Carlos Salgado, membro da Comissão de Festas de Fermentões, criador de gado e jurado deste e de vários concursos, diz que a qualidade dos animais tem vindo a decrescer nos últimos anos. "Tem que ver com as dificuldades que os agricultores enfrentam, nomeadamente o preço das rações", declara. "Hoje o nosso concurso correu muito bem e podemos dar-nos por felizes, mas esta atividade está em risco, porque, com o preço dos combustíveis a subir, os transportes são cada vez mais caros e os agricultores vão desistindo", afirma.
TER ANIMAIS POR GOSTO
António Castro alinha pelo mesmo discurso. "Os prémios andam pelos 100, no máximo 160 euros. Quando ficamos aqui por perto, como hoje, é um valor interessante, mas quando vamos para longe, para Montalegre, Ponte de Lima, dá para a merenda e pouco fica", queixa-se. "Ter estes animais hoje em dia é um gosto. Tenho mais quatro em casa. Estes fazem seis anos agora em outubro e talvez se aguentem até aos oito anos a fazer concursos, depois é preciso ter outros para o lugar deles", explica.

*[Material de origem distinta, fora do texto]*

-- ==== Sys2Proof/Machine/Units.lean ====
section
/-! DEFINITION. The meanings of the unit operations of the bit reader, the Huffman tree decoder and the checksum
unit (40_bit_stream_reader.md, 41_huffman_tree_decoder.md, 45_adler32_checksum.md). What an operation returns
stands in `unitResult` (log 7). -/

namespace Sys2Proof.Machine

/-- BR.INIT (40_bit_stream_reader.md R130); its operand is in its range up to IN_SIZE (log 14). -/
def execBrInit (off : Word) (s : State) : Host.Outcome State Fault Refusal :=
  if s.inSize.toNat < off.toNat then .next (brInitPastEnd s) else .next (brInit off s)

/-- BR.READ (R132). -/
def execBrRead (n : Nat) (s : State) : Host.Outcome State Fault Refusal := (brRead n s).outcome

/-- BR.GET_VALUE (R134). -/
def execBrGetValue (n : Nat) (s : State) : Host.Outcome State Fault Refusal :=
  (brGetValue n s).outcomeWith fun v s1 => setResult v s1

/-- BR.FLUSH (R136). -/
def execBrFlush (s : State) : Host.Outcome State Fault Refusal := .next (brFlush s)

/-- BR.READ_BYTE (R138). -/
def execBrReadByte (s : State) : Host.Outcome State Fault Refusal :=
  (brReadByte s).outcomeWith fun b s1 => setResult b.toNat s1

/-- BR.REMAINING_BYTES (R138). -/
def execBrRemainingBytes (s : State) : Host.Outcome State Fault Refusal :=
  .next (setResult (brRemainingBytes s) s)

/-- HT.BUILD (41_huffman_tree_decoder.md R150, R152). A constant store is read-only (10_state.md R28): building it
again from its own lengths changes nothing, and any other build of it has no result (log 16). The number of lengths is
not bound to the range of R150 (log 40). -/
def execHtBuild (tree : TreeId) (codeLengths : List (BitVec 8)) (s : State) : Host.Outcome State Fault Refusal :=
  ((htBuild tree codeLengths s).bind fun _ s1 =>
    if tree.writable || (codeLengths.length < 512 && buildTree codeLengths == s1.tree tree) then .ok () s1
    else .refused (.readOnlyTree tree)).outcome

/-- HT.DECODE_SYMBOL (R156). -/
def execHtDecodeSymbol (tree : TreeId) (s : State) : Host.Outcome State Fault Refusal :=
  (htMatch tree s).outcomeWith fun m s1 => setResult m.symbol.toNat s1

/-- ADLER.INIT (45_adler32_checksum.md R236). -/
def execAdlerInit (initial : Word) (s : State) : Host.Outcome State Fault Refusal := .next (adlerInit initial s)

/-- ADLER.UPDATE (R238). -/
def execAdlerUpdate (byte : Byte) (s : State) : Host.Outcome State Fault Refusal := .next (adlerUpdate byte s)

/-- ADLER.FINAL (R242). -/
def execAdlerFinal (s : State) : Host.Outcome State Fault Refusal :=
  .next (setResult (adlerValue (adlerReduce s)).toNat (adlerReduce s))

end Sys2Proof.Machine
end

António Castro confessa que já lhe ofereceram 10 mil euros pela junta campeã, mas para já não estão à venda. Quando o momento da reforma chegar, é provável que acabem na mesa de algum restaurante espanhol. "Os espanhóis pagam melhor e gostam do nosso gado bem cevado", indica. Cada um dos bois campeões pesa 1000 quilos, mas, quando terminarem os seus dias nos concursos, "vão para a corte com ração especial, para ganharem mais uns quilos". É neste momento que o criador faz algum dinheiro para compensar quase uma década de dedicação ao animal, "o dinheiro dos concursos é apenas para ir andando".
Alguns destes animais, nomeadamente as juntas, estarão amanhã no Cortejo Etnográfico que sai da cidade de Guimarães, junto ao quartel dos Bombeiros Voluntários, pelas 16 horas, e percorre as ruas até ao centro da freguesia de Fermentões.